Turkey is entering an extraordinarily difficult period. Whoever was responsible for last Friday’s coup attempt—Gülenists, Kemalists, or Erdoğan himself—the end result is clear: President Recep Tayyip Erdoğan believes he has carte blanche to target all critics. He has already arrested not only military officers but several thousand others with lists compiled before the coup ever happened. Foreshadowing that this purge is different from all others in which he engaged, he has also suggested that it is time to re-establish the death penalty. He has also sacked thousands of judges, including reportedly a couple on the top constitutional court. The judiciary has long been subservient to Erdoğan, but it did not offer him blind support. With the latest personnel changes, it will. Turkey is now an authoritarian dictatorship.

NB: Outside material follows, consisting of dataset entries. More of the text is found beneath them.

-- ==== Sys2Proof/Machine/Faults.lean ====
section
/-!
DEFINITION. Acknowledgement and logs, storms and the persistent log, self-check, the safe-state net's pin, ALIVE, the hub's
temperature and supplies (09 R326 to R355; 12 R405, R422).
-/
namespace Sys2Proof.Machine

/-! ## FAULT_ACK (09 R328, R329, Table 9-17) -/

/-- A source acknowledged in its event (09 R340). -/
def State.ackOne (k i : Nat) (s : State) : State :=
  let x := (s.blk k).src i
  let s := s.modSrc k i fun x => { x with latched := false, count := 0 }
  let pl := faultPayload k i x.clsNow x.taken 2 x.index x.code x.aux x.escalated false
  let ports := x.taken &&& 16 ≠ 0
  if 35 ≤ k ∧ k ≤ 50 then s.emitAt (k - 35) x.ch (s.bnow k) 0x10 pl ports else s.emitHubAt s.now 0x10 pl [] ports

/-- Scope 0 of every orphaned transaction of a tile ends (09 Table 9-8). -/
def State.endOrphans (t : Nat) (s : State) : State :=
  let os := (s.tile t).saf.orphans
  let s := s.modTile t fun T => Tile.leaveSafe T { T with
    saf := { T.saf with orphans := [] }, chans := T.chans.map fun ch => { ch with o := { ch.o with orphan := false } } }
  forAll (fun (o : PortId × Nat × Cause) s => s.scopeEvent t 4 0 o.2.2) os s

/-- The sources of `mask` that an acknowledgement at this tick clears (09 R328). -/
def State.ackable (k mask : Nat) (s : State) : List Nat :=
  (List.range 16).filter fun i => mask.testBit i && ((s.blk k).src i).latched && ((s.blk k).src i).last < s.bnow k

/-- The PRESENT bits of a block. -/
def presentMask (xs : List Src) : Nat := xs.zipIdx.foldl (fun n x => n + b2n x.1.present <<< x.2) 0

/-- FAULT_ACK. Acknowledgement can end scopes 0, 1 and 3. -/
def State.ackBlk (k mask : Nat) (s : State) : State × Option Reply :=
  if 35 ≤ k ∧ k ≤ 50 ∧ (s.tile (k - 35)).lost then (s, some { st := 4 })
  else
    let is := s.ackable k mask
    let s := forAll (State.ackOne k) is s
    let s := if 35 ≤ k ∧ k ≤ 50 then
        let t := k - 35
        let s := if is.contains 8 then s.endOrphans t else s
        s.endWatchdog t
      else s
    let s := s.endNet
    (s, some (Reply.ok (payload [(16, 2, is.foldl (fun n i => n + 1 <<< i) 0), (18, 2, presentMask (s.blk k).srcs)])))

/-- A source whose PRESENT follows a condition that still holds (09 R327). -/
def State.condHolds (k i : Nat) (s : State) : Bool :=
  if 35 ≤ k ∧ k ≤ 50 then
    let T := s.tile (k - 35)
    i = 1 || i = 2 || i = 5 || i = 6 || i = 14 || (i = 4 && T.chans.any fun ch => ch.mode.isAo && ch.diagP.testBit 3)
  else if k = 51 ∨ k = 52 then
    let P := if k = 51 then s.ha else s.hb
    i = 2 || (i = 1 && P.enable && !P.linkUp)
  else if k = 53 then i = 2
  else if k = 54 then i = 0 || i = 2 || i = 3 || i = 8 || i = 9 || (i = 7 && s.per.plog.failed)
  else false

/-- PRESENT of a single happening ends 1 ms after the latest one (09 R327). -/
def State.presentEnd (k i : Nat) (s : State) : State :=
  if !s.condHolds k i && ((s.blk k).src i).last + ms ≤ s.bnow k then s.endPresent k i else s

/-! ## The Archive and the persistent log (09 R349 to R353, Table 9-17) -/

/-- One step of CRC-32 (IEEE 802.3) for a bit shifted out. -/
def crcBits : Nat → Nat → Nat
  | 0, c => c
  | n + 1, c => crcBits n (if c % 2 = 1 then (c / 2) ^^^ 0xEDB88320 else c / 2)

/-- CRC-32 of a byte string. -/
def crc32 (bs : List Byte) : Nat := bs.foldl (fun c b => crcBits 8 (c ^^^ b.toNat)) 0xFFFFFFFF ^^^ 0xFFFFFFFF

/-- A storm summary as its 32 bytes (09 Table 9-13). -/
def Storm.bytes (x : Storm) : List Byte :=
  leBytes 8 x.first.ts ++ leBytes 8 (x.first.mseq % 2 ^ 56 + 0xF0 <<< 56) ++ leBytes 8 x.last.ts ++ leBytes 4 x.count ++
    leBytes 1 x.kind ++ leBytes 1 x.tile ++ leBytes 1 x.first.ch ++ leBytes 1 x.last.ch

/-- An Archive entry as its 32 bytes (09 R349). -/
def ArchEntry.bytes : ArchEntry → List Byte
  | .ev e => e.bytes
  | .more e => e.moreBytes
  | .storm x => x.bytes

/-- A persistent record as its 64 bytes (09 Table 9-15). -/
def LogRec.bytes (r : LogRec) : List Byte :=
  let b := r.entry.bytes ++ leBytes 4 r.boots ++ leBytes 4 r.num ++ List.replicate 20 0
  b ++ leBytes 4 (crc32 b)

/-- Entries from position `start` on, `count` at most, of a log whose next position is `next` (mod 2^32): the first
position, the entries, and how many were passed over (09 Table 9-17). -/
def logFrom (es : List (List Byte)) (next start count : Nat) : Nat × List (List Byte) × Nat :=
  let n := es.length
  let old := toField 32 ((next : Int) - n)
  let d := sext 32 (toField 32 ((start : Int) - old))
  if d < 0 then (old, es.take count, d.natAbs)
  else (start, (es.drop d.toNat).take count, 0)

/-- LOG_READ (09 Table 9-17). -/
def State.logRead (h : Hdr) (log count addr start : Nat) (s : State) : State × Option Reply :=
  if 6 ≤ log then (s, some (badField 16))
  else if count = 0 ∨ 512 < count then (s, some (badField 18))
  else if addr % 64 ≠ 0 then (s, some (badField 20))
  else
    let A := s.arch.getD log {}
    let l := s.per.plog
    let (first, es, ovr) :=
      if log < 4 then logFrom (A.entries.map ArchEntry.bytes) A.next start count
      else if log = 4 then logFrom (l.s0.map LogRec.bytes) (l.next0 % 2 ^ 32) start count
      else logFrom (l.s1.map LogRec.bytes) (l.next1 % 2 ^ 32) start count
    (s.modPort h.port fun P => { P with out := P.out ++ [.entries addr es] },
      some { st := if es.length < count then 7 else 0,
             pl := payload [(16, 4, first), (20, 2, es.length), (24, 4, ovr)] })

/-- A summary's place in its stratum: ascending tile and kind (09 R351). -/
def insertStorm (x : Storm) : List Storm → List Storm
  | [] => [x]
  | y :: ys => if x.tile < y.tile || (x.tile = y.tile && x.kind ≤ y.kind) then x :: y :: ys else y :: insertStorm x ys

/-- The end of a 10 ms window (09 R351): each summary is written, and the counts start again. -/
def State.windowEnd (s : State) : State :=
  if s.now % 1000000 ≠ 0 then s
  else forAll (fun n s =>
    let ws := (s.arch.getD n {}).storms.foldr insertStorm []
    let s := { s with arch := updAt (fun A => { A with
      winCnt := 0, storms := [], coal := sat 0xFFFFFFFF (A.coal + ws.foldl (fun k w => k + w.count) 0) }) n s.arch }
    forAll (fun w s => s.archPut n (.storm w)) ws s) [1, 2, 3] s

/-- The mirror writes one record, S0 first (09 R352); a failed write is STORE. -/
def State.mirrorWrite (fails : Bool) (s : State) : State :=
  let l := s.per.plog
  if !l.ready || l.queue.isEmpty then s
  else if fails then
    ({ s with per := { s.per with plog := { l with failed := true } } }).raise 54 7 0 (Config.storeArea 2) 0
  else
    let n := if l.queue.any (fun x => x.1 = 0) then 0 else 1
    let s := { s with per := { s.per with plog := { l.writeOne n with failed := false } } }
    if l.failed then s.endPresent 54 7 else s

/-! ## Self-check (09 R338) -/

/-- A mismatch of a block's two status copies: its own safe state, and SELFCHK. -/
def State.selfchk (k diff : Nat) (s : State) : State :=
  if diff = 0 then s
  else
    let s := (s.raise k 15 0 diff 0).modBlk k fun b => { b with safe := true }
    if 19 ≤ k ∧ k ≤ 34 then s.stopWhere (k - 19) 3 fun _ => true
    else if 35 ≤ k ∧ k ≤ 50 then
      let t := k - 35
      s.enterBlock t false (s.causeOf k 15)
    else s

/-! ## FSAFE_N, ALIVE, temperature, supplies -/

/-- FSAFE_N falls (09 R343). -/
def State.fsafeFall (s : State) : State :=
  if !s.dev.fsafe then s
  else (({ s with dev := { s.dev with fsafe := false, fsafeSeen := true } }).raise 54 0 0 0 0).assertNet 54 0

/-- FSAFE_N rises (09 R344). -/
def State.fsafeRise (s : State) : State :=
  if s.dev.fsafe then s
  else ({ s with dev := { s.dev with fsafe := true, highSince := s.now } }).endPresent 54 0

/-- DEV_FAULT.ALIVE_WHY (09 Table 9-11): the highest code among the failing conditions. -/
def State.aliveWhy (s : State) : Nat :=
  if s.dev.grave then 4
  else if !s.dev.gateOk then 3
  else if s.blks.any (fun b => b.srcs.any fun x => x.latched && x.taken.testBit 0) then 2
  else if !s.complete then 1
  else 0

/-- SV serves the ALIVE gate (09 Table 9-11); SV halts in the grave hold (R339). -/
def State.gateServe (s : State) : State :=
  if s.dev.grave then s else { s with dev := { s.dev with gateAt := s.now, gateOk := true } }

/-- The gate goes unserved for 1 ms. -/
def State.gateMiss (s : State) : State :=
  if s.dev.gateAt + ms ≤ s.now then { s with dev := { s.dev with gateOk := false } } else s

/-- A multiple of 50,000 ticks: ALIVE changes level while every condition holds (09 R348). -/
def State.aliveEdge (s : State) : State :=
  if s.now % 50000 = 0 ∧ s.aliveWhy = 0 then { s with dev := { s.dev with aliveLevel := !s.dev.aliveLevel } } else s

/-- The hub's junction temperature in 0.1 °C (12 R422). -/
def State.hubTemp (tj : Int) (s : State) : State :=
  let was := s.therm.hot
  let hot := decide (1250 < tj)
  let s := { s with therm := { tj := tj, hot := hot, hotSeen := s.therm.hotSeen || hot } }
  if hot && !was then s.raise 54 8 0 (toField 16 (roundHalfEven tj 10)) 0
  else if was && !hot then s.endPresent 54 8
  else s

/-- A rail in mV lies within its SUPPLY thresholds, VKA within its range (12 Tables 12-1, 12-7). -/
def railOk (vio33 : Bool) (rail : Nat) (mv : Int) : Bool :=
  match rail with
  | 0 => 865 ≤ mv && mv ≤ 945
  | 1 => 960 ≤ mv && mv ≤ 1050
  | 2 => if vio33 then 3069 ≤ mv && mv ≤ 3531 else 1674 ≤ mv && mv ≤ 1926
  | 3 => 4700 ≤ mv && mv ≤ 5350
  | _ => 1800 ≤ mv && mv ≤ 3600

/-- A rail beyond the absolute maximum ratings of its pins (15 Table 15-1). -/
def railBeyond (rail : Nat) (mv : Int) : Bool :=
  let (lo, hi) : Int × Int := match rail with
    | 0 => (-300, 1050) | 1 => (-300, 1200) | 2 => (-300, 4000) | 3 => (-300, 6000) | _ => (-300, 4000)
  mv < lo || hi < mv

/-- A rail crosses a SUPPLY threshold for 10 µs (12 R405): each crossing outward is an occurrence; VKA raises none. -/
def State.railSample (rail : Nat) (mv : Int) (s : State) : State :=
  let was := s.sup.ok.getD rail true
  let ok := railOk s.sup.vio33 rail mv
  let s := { s with sup := { s.sup with
    ok := updAt (fun _ => ok) rail s.sup.ok, seen := updAt (fun x => x || !ok) rail s.sup.seen,
    viso := if rail = 3 then (clampInt 0 65535 mv).toNat else s.sup.viso } }
  if rail = 4 then s
  else if !ok && was then s.raise 54 9 0 rail 0
  else if ok && !was && (s.sup.ok.take 4).all id then s.endPresent 54 9
  else s

end Sys2Proof.Machine
end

Turkish society, however, remains deeply divided. Erdoğan has never won more than 50 percent of the vote in any election. The crackdown might suppress opposition, but it will not eliminate it. When the ruling Justice and Development Party (AKP) first took the political stage, it distinguished itself by trying to govern on behalf of all Turks (or, at least Sunni Turks).  Erdoğan has long since abandoned any effort to win hearts and minds. Just as Erdoğan and the AKP retrenched, so, too, will Kemalists and other opponents to Erdoğan’s religious vision. With no democratic recourse to hold the government accountable and with both personal and political grievances multiplying as pro- Erdoğan street gangs rampage through the streets. As families of the victims of Erdoğan’s purges seek revenge, it is entirely conceivable that Turkey will enter a cycle of assassinations and attempts.

Erdoğan now seeks to rule for life, so some Turks might seek to make that as short as possible. Opposition leaders are just as vulnerable.